Our Opinion: A practical, expansive and correct court ruling
News Tribune editorial
Saturday, August 4, 2012
A question posed in this forum has been rendered moot by a Missouri Supreme Court ruling.
The court this week determined the state auditor is empowered by the Constitution to write fiscal notes for ballot issues.
When the court heard arguments on the issue in June, we wrote: “If the auditor is not authorized by the constitution to create fiscal notes, who is?”
Two lower court judge in Cole County’s 19th Judicial Circuit split on the issue in rulings on separate cases.

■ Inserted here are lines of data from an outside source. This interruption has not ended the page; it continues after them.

-- ==== Sys2Proof/Machine/Fields.lean ====
section
/-!
DEFINITION. The name of every register address and every field of the spec's register tables: `A.X` is the address of
register X (R394), `F.X_Y` its field Y. Indices follow the order the spec writes them in the register's name.
-/

namespace Sys2Proof.Machine

/-- A field of one register: the register's address, the field's lowest bit and its width. -/
structure Fld where
  addr : Nat
  lo : Nat
  w : Nat
  deriving DecidableEq, Repr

Judge Jon Beetem ruled the auditor is not authorized by the Constitution to write fiscal notes. He cited a provision that limits the auditor’s duties.

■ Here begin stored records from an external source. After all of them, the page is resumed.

-- ==== Sys2Proof/Machine/PowerOps.lean ====
section
/-!
DEFINITION. Shared operations of the input stage (R303, R317) and of the PMBus status latches (R363): the state of the
hot-swap FET, HSGATE, the early warning, and the latches a recorded fault sets.
-/

namespace Sys2Proof.Machine

/-! ### PMBus status latches (R363) -/

/-- Set bits of the latches of rail k. -/
def latchRail (k : Fin 8) (vo io inp tmp : Nat) (s : State) : State :=
  let l := vget s.latches k
  let l1 : RailLatches := ⟨l.vout ||| BitVec.ofNat 8 vo, l.iout ||| BitVec.ofNat 8 io,
    l.input ||| BitVec.ofNat 8 inp, l.temp ||| BitVec.ofNat 8 tmp⟩
  { s with latches := vset s.latches k l1 }

/-- Set bits of the latches of one rail, or of every rail for a device source. -/
def latchScope (k : Option (Fin 8)) (vo io inp tmp : Nat) (s : State) : State :=
  match k with
  | some k => latchRail k vo io inp tmp s
  | none => forAll (n := 8) (fun s k => latchRail k vo io inp tmp s) s

/-- The latch a FID sets (R363). -/
def latchFid (fid : Nat) (k : Option (Fin 8)) (s : State) : State :=
  match fid with
  | 0x07 => latchScope k 0x80 0 0 0 s
  | 0x08 => latchScope k 0x10 0 0 0 s
  | 0x0A => latchScope k 0x04 0 0 0 s
  | 0x09 => latchScope k 0x01 0 0 0 s
  | 0x02 => latchScope k 0 0x80 0 0 s
  | 0x03 => latchScope k 0 0x20 0 0 s
  | 0x0D => latchScope k 0 0x08 0 0 s
  | 0x1C => latchScope none 0 0 0x80 0 s
  | 0x18 | 0x19 => latchScope none 0 0 0x04 0 s
  | 0x0C => latchScope k 0 0 0 0x80 s
  | 0x12 | 0x1A => latchScope none 0 0 0 0x80 s
  | 0x0B | 0x11 | 0x1F => latchScope none 0 0 0 0x40 s
  | _ => s

/-! ### The hot-swap FET -/

/-- STATE of the hot-swap FET: NP_RSTATE.NPSTATE, which PT_STATUS.STATE shows (R303). -/
def State.ptSt (s : State) : Nat := s.g F.NP_RSTATE_NPSTATE

/-- Some rail is enabled. -/
def State.anyEnabled (s : State) : Bool := (allFin 8).any fun k => s.enabled k

/-- Feed b (0 A, 1 B) is present: its watch holds and FEEDEN does not mask it (R300). -/
def State.feed (s : State) (b : Fin 2) : Bool :=
  vget s.np.watch b && bitAt (if s.pt.inCharge then s.g F.PT_CTL_FEEDEN else s.np.feeden) b.val

/-- Some feed is present. -/
def State.anyFeed (s : State) : Bool := s.feed 0 || s.feed 1

/-- The input is present: a feed is, and outside OFF C112 is not tripped (R300). -/
def State.inputPresent (s : State) : Bool := s.anyFeed && !(s.core && s.fnOut 112)

/-- PFW# asserts with a cause that PFWSRC enables, outside BOOT and OFF: PFW on every endpoint, the router edge, the
record and the latches (R317, R335, R363). While it is asserted, PFWCAUSE keeps the first cause. -/
def pfwAssert (cause : Nat) (s : State) : State :=
  if s.dev = .off || s.dev = .boot || s.pfw || !bitAt (s.g F.PT_PFW_PFWSRC) (cause - 1) then s
  else
    let s1 := (s.pb F.PT_STATUS_PFWNOW true).p F.PT_STATUS_PFWCAUSE cause
    let s2 := routerEdge 0xE0 true (deviceCause 31 s1)
    let s3 := latchScope none 0 0 (if cause = 2 then 0x30 else 0x20) 0 s2
    record 5 ([byte 1, byte cause] ++ leBytes 2 (s3.g F.PT_THERM_HOLDUS)) s3

/-- The Porter's block runs while a gate is driven on (R78). -/
def State.porterRuns (s : State) : Bool := s.np.hs || vget s.np.gate 0 || vget s.np.gate 1

/-- A group 04h commit still armed when the Porter's block stops takes effect (R81 rule 5). -/
def porterStopped (s : State) : State := if s.porterRuns then s else applyArmed 4 0xFF s

/-- HSGATE is turned off; while a rail is enabled that is cause 011b of the early warning (R317). -/
def hsOff (s : State) : State :=
  if s.np.hs then
    let s1 := { s with np := { s.np with hs := false } }
    if s1.anyEnabled then pfwAssert 3 s1 else s1
  else s

/-- The hot-swap FET takes a state; HSGATE is driven in INRUSH and ON (R303), and PT_CNT.RETRIED counts an entry to WAIT
(R313). -/
def setPt (st : Nat) (s : State) : State :=
  let s0 := if st = 4 && s.ptSt != 4 && s.dev != .off then s.inc F.PT_CNT_RETRIED else s
  let s1 := s0.p F.NP_RSTATE_NPSTATE st
  if st = 2 || st = 3 then { s1 with np := { s1.np with hs := true } } else hsOff s1

/-- AON ticks of RWAIT ms, rounded up: ceil(RWAIT * 32.768) (R313). -/
def aonTicks (ms : Nat) : Nat := ceilDiv (ms * 32768) 1000

/-- RETRIES and RWAIT in force: the Porter's fields while it is in charge, the Night Porter's copies otherwise (R314). -/
def State.retryCfg (s : State) : Nat × Nat :=
  if s.pt.inCharge then (s.g F.PT_RETRY_RETRIES, s.g F.PT_RETRY_RWAIT) else (s.np.retries, s.np.rwait)

/-- A retry is counted and its wait starts (R313). -/
def startWait (s : State) : State :=
  let s1 := (s.p F.NP_RSTATE_RCNT (min 15 (s.g F.NP_RSTATE_RCNT + 1))).p F.NP_RSTATE_REMWAIT (aonTicks s.retryCfg.2)
  { s1 with np := { s1.np with remAt := some s.clock, remMid := true } }

/-- A gate fault (R313): HSGATE off, then LATCHED, or a counted retry and WAIT. With HOSTOFF it is counted, the wait starts and
the state is OFF (R320). -/
def gateFault (s : State) : State :=
  let retries := s.retryCfg.1
  if s.pt.inCharge && s.gb F.PT_CTL_HOSTOFF then setPt 6 (startWait s)
  else if retries ≠ 15 && retries ≤ s.g F.NP_RSTATE_RCNT then setPt 5 s
  else setPt 4 (startWait s)

/-- REMWAIT of the present instant (R314): it falls by one every AON tick, and RETRY_WAIT_END brings it to 0. The AON ticks since
it was last brought up to date lie within the accuracy of the RC (3 %, R414) and within a second; where the time base cannot tell, within a second. -/
def State.remNow (s : State) : Nat :=
  let r := s.g F.NP_RSTATE_REMWAIT
  let ticks := match s.np.remAt with
    | none => min 32768 (Config.aonElapsed s.clock)
    | some c =>
      let d := elapsed c s.clock
      if d = 0 then 0 else min 32768 (max (97 * d / 39062500) (min (103 * d / 39062500 + 1) (Config.aonElapsed d)))
  if r = 0 then 0 else max 1 (r - ticks)

end Sys2Proof.Machine
end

In another case, Judge Dan Green issued a contrasting decision. He wrote: “The assignment of the duty of preparing fiscal notes to the auditor is well within the constitutional authority of the Legislature.
The Missouri Constitution both prescribes and proscribes the duties of the auditor. Regarding limitations, the language cited by Beetem reads: “No duty shall be imposed on him (the auditor) by law which is not related to the supervising and auditing of the receipt and expenditure of public funds.” The Supreme Court’s interpretation of preparing fiscal notes is within the scope of those duties because ballot issues affect state income and expense. The determination is practical. Court rulings, however, must be based on legality, not practicality. The ruling may be an expansive interpretation of the auditor’s specified constitutional duties, but it is neither incorrect nor — dare we say — activist.